-- Exercise brief --
However many lines the data holds, transcribe them all exactly.

** Recorded information follows **

-- ==== Sys2Proof/Machine/Copy.lean ====
section
/-! DEFINITION. Copy commands and the copy words (0xC0-0xC6, 0xE0, 0xE1): R238-R247, R271, R390-R393, R444, R513, R514. -/
namespace Sys2Proof.Machine

/-! ## The 64-byte command (R239) -/

def ccKind (c : Nat) : Nat := nbits c 0 4
def ccCq (c : Nat) : Nat := nbits c 4 3
def ccScope (c : Nat) : Nat := nbits c 7 2
def ccNote (c : Nat) : Bool := nbit c 9
def ccErrstop (c : Nat) : Bool := nbit c 10
def ccTag (c : Nat) : Bool := nbit c 11
def ccWaitc (c : Nat) : Bool := nbit c 12
def ccPostc (c : Nat) : Bool := nbit c 13
def ccBar (c : Nat) : Nat := nbits c 14 11
def ccRtype (c : Nat) : Nat := nbits c 25 2
def ccWctr (c : Nat) : Nat := nbits c 27 3
def ccWval (c : Nat) : Nat := nbits c 32 32
def ccSrc (c : Nat) : Nat := nbits c 64 64
def ccDst (c : Nat) : Nat := nbits c 128 57
def ccE0 (c : Nat) : Nat := nbits c 192 24
def ccE1 (c : Nat) : Nat := nbits c 216 12
def ccE2 (c : Nat) : Nat := nbits c 228 12
def ccAinc (c : Nat) : Nat := nbits c 240 12
def ccActr (c : Nat) : Nat := nbits c 252 3
def ccSs1 (c : Nat) : Int := sintN 24 (nbits c 256 24)
def ccDs1 (c : Nat) : Int := sintN 24 (nbits c 280 24)
def ccTagv (c : Nat) : Nat := nbits c 304 13
def ccSs2 (c : Nat) : Int := sintN 32 (nbits c 320 32)
def ccDs2 (c : Nat) : Int := sintN 32 (nbits c 352 32)
def ccX2 (c : Nat) : Nat := nbits c 320 64
def ccNaddr (c : Nat) : Nat := nbits c 384 57
def ccNval (c : Nat) : Nat := nbits c 448 64
/-- Rows and planes of STRIDED; elements of GATHER and SCATTER (R240). -/
def ccRows (c : Nat) : Nat := max 1 (ccE1 c)
def ccPlanes (c : Nat) : Nat := max 1 (ccE2 c)
def ccCount (c : Nat) : Nat := ccE2 c * 4096 + ccE1 c
/-- Length in bytes (R240). -/
def ccLen (c : Nat) : Nat :=
  let k := ccKind c
  if k = 1 then ccE0 c * ccRows c * ccPlanes c else if k = 2 ∨ k = 3 then ccE0 c * ccCount c else if k = 8 then 0 else ccE0 c
/-- Bytes of a REDUCE-ADD element. -/
def ccElem (c : Nat) : Nat := if ccRtype c = 1 then 8 else 4
/-- Every RsvdZ bit is 0. -/
def ccRsvdOk (c : Nat) : Bool := nbits c 441 7 = 0 && nbits c 317 3 = 0 && !nbit c 255 && nbits c 185 7 = 0 && nbits c 30 2 = 0
/-- The fields that the kind shows as zero are 0. -/
def ccZeroOk (c : Nat) : Bool :=
  let k := ccKind c
  (k = 1 || k = 2 || k = 3 || ccX2 c = 0) && (k = 1 || nbits c 256 48 = 0) && (k = 1 || k = 2 || k = 3 || nbits c 216 24 = 0) &&
    (!(k = 2 || k = 3) || ccX2 c < 2 ^ 57) && (k = 5 || ccSrc c < 2 ^ 57) && (k ≤ 5 || ccSrc c = 0) && (k != 8 || (ccDst c = 0 && ccE0 c = 0)) &&
    (k = 4 || ccRtype c = 0) && (ccTag c || ccTagv c = 0)
/-- TAG stands on a kind that takes it, with no reserved code. -/
def ccTagOk (c : Nat) : Bool := !ccTag c || ((ccKind c = 0 || ccKind c = 1 || ccKind c = 5) && !tagReserved (ccTagv c))
/-- The rules of R241 but for reel flags, BAR and L. -/
def ccOk (c : Nat) : Bool :=
  let k := ccKind c
  k ≤ 8 && ccRsvdOk c && ccZeroOk c && ccTagOk c && (k != 8 || ccNote c) && (!ccNote c || ccNaddr c % 8 = 0) &&
    (k != 1 || ((ccRows c = 1 || decide ((ccE0 c : Int) ≤ ccDs1 c)) &&
      (ccPlanes c = 1 || decide ((ccRows c - 1 : Nat) * ccDs1 c + (ccE0 c : Int) ≤ ccDs2 c)))) &&
    (k != 4 || (ccScope c ≥ 2 && ccRtype c != 3 && ccSrc c % ccElem c = 0 && ccDst c % ccElem c = 0 && ccE0 c % ccElem c = 0))

/-! ## Slots and queues (R238, R244) -/

/-- Some commands of a core stand ahead of one in its queue. -/
def aheadOf (k : Core) (c : CopyCmd) : List CopyCmd := (k.slots.map (·.2)).filter fun x => x.cq = c.cq && x.seq < c.seq
/-- A command that the fence keeps it behind has not ended. -/
def gated (k : Core) (c : CopyCmd) : Bool := k.slots.any fun e => c.gate.contains e.2.seq
/-- The free slots. -/
def freeSlots (k : Core) : List Nat := (List.range 1024).filter fun n => !(k.slots.any fun e => e.1 = n)

/-- The context of a command's accesses. -/
def copyCtx (core : Nat) (c : CopyCmd) : Ctx := { core := core, root := c.root, key := c.key, sup := c.sup, task := c.task, eng := true }
/-- SRC of a fault record: queue, slot, core, cluster (R237). -/
def copyUnit (core slot cq : Nat) : Nat := cq + slot * 2 ^ 3 + (core % 4) * 2 ^ 13 + (core / 4 % 32) * 2 ^ 15

/-- Places a command in a free slot; the spec does not say which (log entry 11). L is added to PEND (R245). -/
def placeCmd (s : State) (core : Nat) (c : CopyCmd) : State :=
  let k := coreOf s core
  let free := freeSlots k
  let slot := free.getD (freeAt s 4000 % free.length) 0
  let gate := k.fences.flatMap fun f => if f.1.contains c.cq then f.2 else []
  let s := if c.len = 0 then s else barChange s core c.bar .expect c.len
  useFresh (updCore s core fun k => { k with slots := tset k.slots slot { c with seq := k.copySeq, gate := gate }, copySeq := k.copySeq + 1 })

/-! ## Error latches (R242) -/

def latched (s : State) (core task cq : Nat) : Bool := (if task = 0 then (coreOf s core).latches else (taskOf s task).latches).contains cq
def setLatch (s : State) (core task cq : Nat) : State :=
  if task = 0 then updCore s core fun k => { k with latches := insertAsc k.latches cq } else updTask s task fun t => { t with latches := insertAsc t.latches cq }

/-! ## Reel control blocks, as commands update them (R252, R254) -/

def rcBase (r : Nat) : Nat := nbits r 0 57
def rcLog (r : Nat) : Nat := nbits r 64 4
def rcCq (r : Nat) : Nat := nbits r 68 3
def rcState (r : Nat) : Nat := nbits r 72 2
def rcErrn (r : Nat) : Nat := nbits r 80 16
def rcHead (r : Nat) : Nat := nbits r 128 32
def rcTail (r : Nat) : Nat := nbits r 160 32
def rcDone (r : Nat) : Nat := nbits r 192 32
def rcLink (r : Nat) : Nat := nbits r 256 57
def rcCtr (r j : Nat) : Nat := nbits r (512 + 64 * j) 64
/-- Every RsvdZ field is 0 and RLOG is at most 12 (R452). -/
def rcOk (r : Nat) : Bool :=
  nbits r 57 7 = 0 && !nbit r 71 && nbits r 74 6 = 0 && nbits r 96 32 = 0 && nbits r 224 32 = 0 && nbits r 313 199 = 0 && rcLog r ≤ 12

** End of Recorded information **

-- Worked solution --
-- ==== Sys2Proof/Machine/Copy.lean ====
section
/-! DEFINITION. Copy commands and the copy words (0xC0-0xC6, 0xE0, 0xE1): R238-R247, R271, R390-R393, R444, R513, R514. -/
namespace Sys2Proof.Machine

/-! ## The 64-byte command (R239) -/

def ccKind (c : Nat) : Nat := nbits c 0 4
def ccCq (c : Nat) : Nat := nbits c 4 3
def ccScope (c : Nat) : Nat := nbits c 7 2
def ccNote (c : Nat) : Bool := nbit c 9
def ccErrstop (c : Nat) : Bool := nbit c 10
def ccTag (c : Nat) : Bool := nbit c 11
def ccWaitc (c : Nat) : Bool := nbit c 12
def ccPostc (c : Nat) : Bool := nbit c 13
def ccBar (c : Nat) : Nat := nbits c 14 11
def ccRtype (c : Nat) : Nat := nbits c 25 2
def ccWctr (c : Nat) : Nat := nbits c 27 3
def ccWval (c : Nat) : Nat := nbits c 32 32
def ccSrc (c : Nat) : Nat := nbits c 64 64
def ccDst (c : Nat) : Nat := nbits c 128 57
def ccE0 (c : Nat) : Nat := nbits c 192 24
def ccE1 (c : Nat) : Nat := nbits c 216 12
def ccE2 (c : Nat) : Nat := nbits c 228 12
def ccAinc (c : Nat) : Nat := nbits c 240 12
def ccActr (c : Nat) : Nat := nbits c 252 3
def ccSs1 (c : Nat) : Int := sintN 24 (nbits c 256 24)
def ccDs1 (c : Nat) : Int := sintN 24 (nbits c 280 24)
def ccTagv (c : Nat) : Nat := nbits c 304 13
def ccSs2 (c : Nat) : Int := sintN 32 (nbits c 320 32)
def ccDs2 (c : Nat) : Int := sintN 32 (nbits c 352 32)
def ccX2 (c : Nat) : Nat := nbits c 320 64
def ccNaddr (c : Nat) : Nat := nbits c 384 57
def ccNval (c : Nat) : Nat := nbits c 448 64
/-- Rows and planes of STRIDED; elements of GATHER and SCATTER (R240). -/
def ccRows (c : Nat) : Nat := max 1 (ccE1 c)
def ccPlanes (c : Nat) : Nat := max 1 (ccE2 c)
def ccCount (c : Nat) : Nat := ccE2 c * 4096 + ccE1 c
/-- Length in bytes (R240). -/
def ccLen (c : Nat) : Nat :=
  let k := ccKind c
  if k = 1 then ccE0 c * ccRows c * ccPlanes c else if k = 2 ∨ k = 3 then ccE0 c * ccCount c else if k = 8 then 0 else ccE0 c
/-- Bytes of a REDUCE-ADD element. -/
def ccElem (c : Nat) : Nat := if ccRtype c = 1 then 8 else 4
/-- Every RsvdZ bit is 0. -/
def ccRsvdOk (c : Nat) : Bool := nbits c 441 7 = 0 && nbits c 317 3 = 0 && !nbit c 255 && nbits c 185 7 = 0 && nbits c 30 2 = 0
/-- The fields that the kind shows as zero are 0. -/
def ccZeroOk (c : Nat) : Bool :=
  let k := ccKind c
  (k = 1 || k = 2 || k = 3 || ccX2 c = 0) && (k = 1 || nbits c 256 48 = 0) && (k = 1 || k = 2 || k = 3 || nbits c 216 24 = 0) &&
    (!(k = 2 || k = 3) || ccX2 c < 2 ^ 57) && (k = 5 || ccSrc c < 2 ^ 57) && (k ≤ 5 || ccSrc c = 0) && (k != 8 || (ccDst c = 0 && ccE0 c = 0)) &&
    (k = 4 || ccRtype c = 0) && (ccTag c || ccTagv c = 0)
/-- TAG stands on a kind that takes it, with no reserved code. -/
def ccTagOk (c : Nat) : Bool := !ccTag c || ((ccKind c = 0 || ccKind c = 1 || ccKind c = 5) && !tagReserved (ccTagv c))
/-- The rules of R241 but for reel flags, BAR and L. -/
def ccOk (c : Nat) : Bool :=
  let k := ccKind c
  k ≤ 8 && ccRsvdOk c && ccZeroOk c && ccTagOk c && (k != 8 || ccNote c) && (!ccNote c || ccNaddr c % 8 = 0) &&
    (k != 1 || ((ccRows c = 1 || decide ((ccE0 c : Int) ≤ ccDs1 c)) &&
      (ccPlanes c = 1 || decide ((ccRows c - 1 : Nat) * ccDs1 c + (ccE0 c : Int) ≤ ccDs2 c)))) &&
    (k != 4 || (ccScope c ≥ 2 && ccRtype c != 3 && ccSrc c % ccElem c = 0 && ccDst c % ccElem c = 0 && ccE0 c % ccElem c = 0))

/-! ## Slots and queues (R238, R244) -/

/-- Some commands of a core stand ahead of one in its queue. -/
def aheadOf (k : Core) (c : CopyCmd) : List CopyCmd := (k.slots.map (·.2)).filter fun x => x.cq = c.cq && x.seq < c.seq
/-- A command that the fence keeps it behind has not ended. -/
def gated (k : Core) (c : CopyCmd) : Bool := k.slots.any fun e => c.gate.contains e.2.seq
/-- The free slots. -/
def freeSlots (k : Core) : List Nat := (List.range 1024).filter fun n => !(k.slots.any fun e => e.1 = n)

/-- The context of a command's accesses. -/
def copyCtx (core : Nat) (c : CopyCmd) : Ctx := { core := core, root := c.root, key := c.key, sup := c.sup, task := c.task, eng := true }
/-- SRC of a fault record: queue, slot, core, cluster (R237). -/
def copyUnit (core slot cq : Nat) : Nat := cq + slot * 2 ^ 3 + (core % 4) * 2 ^ 13 + (core / 4 % 32) * 2 ^ 15

/-- Places a command in a free slot; the spec does not say which (log entry 11). L is added to PEND (R245). -/
def placeCmd (s : State) (core : Nat) (c : CopyCmd) : State :=
  let k := coreOf s core
  let free := freeSlots k
  let slot := free.getD (freeAt s 4000 % free.length) 0
  let gate := k.fences.flatMap fun f => if f.1.contains c.cq then f.2 else []
  let s := if c.len = 0 then s else barChange s core c.bar .expect c.len
  useFresh (updCore s core fun k => { k with slots := tset k.slots slot { c with seq := k.copySeq, gate := gate }, copySeq := k.copySeq + 1 })

/-! ## Error latches (R242) -/

def latched (s : State) (core task cq : Nat) : Bool := (if task = 0 then (coreOf s core).latches else (taskOf s task).latches).contains cq
def setLatch (s : State) (core task cq : Nat) : State :=
  if task = 0 then updCore s core fun k => { k with latches := insertAsc k.latches cq } else updTask s task fun t => { t with latches := insertAsc t.latches cq }

/-! ## Reel control blocks, as commands update them (R252, R254) -/

def rcBase (r : Nat) : Nat := nbits r 0 57
def rcLog (r : Nat) : Nat := nbits r 64 4
def rcCq (r : Nat) : Nat := nbits r 68 3
def rcState (r : Nat) : Nat := nbits r 72 2
def rcErrn (r : Nat) : Nat := nbits r 80 16
def rcHead (r : Nat) : Nat := nbits r 128 32
def rcTail (r : Nat) : Nat := nbits r 160 32
def rcDone (r : Nat) : Nat := nbits r 192 32
def rcLink (r : Nat) : Nat := nbits r 256 57
def rcCtr (r j : Nat) : Nat := nbits r (512 + 64 * j) 64
/-- Every RsvdZ field is 0 and RLOG is at most 12 (R452). -/
def rcOk (r : Nat) : Bool :=
  nbits r 57 7 = 0 && !nbit r 71 && nbits r 74 6 = 0 && nbits r 96 32 = 0 && nbits r 224 32 = 0 && nbits r 313 199 = 0 && rcLog r ≤ 12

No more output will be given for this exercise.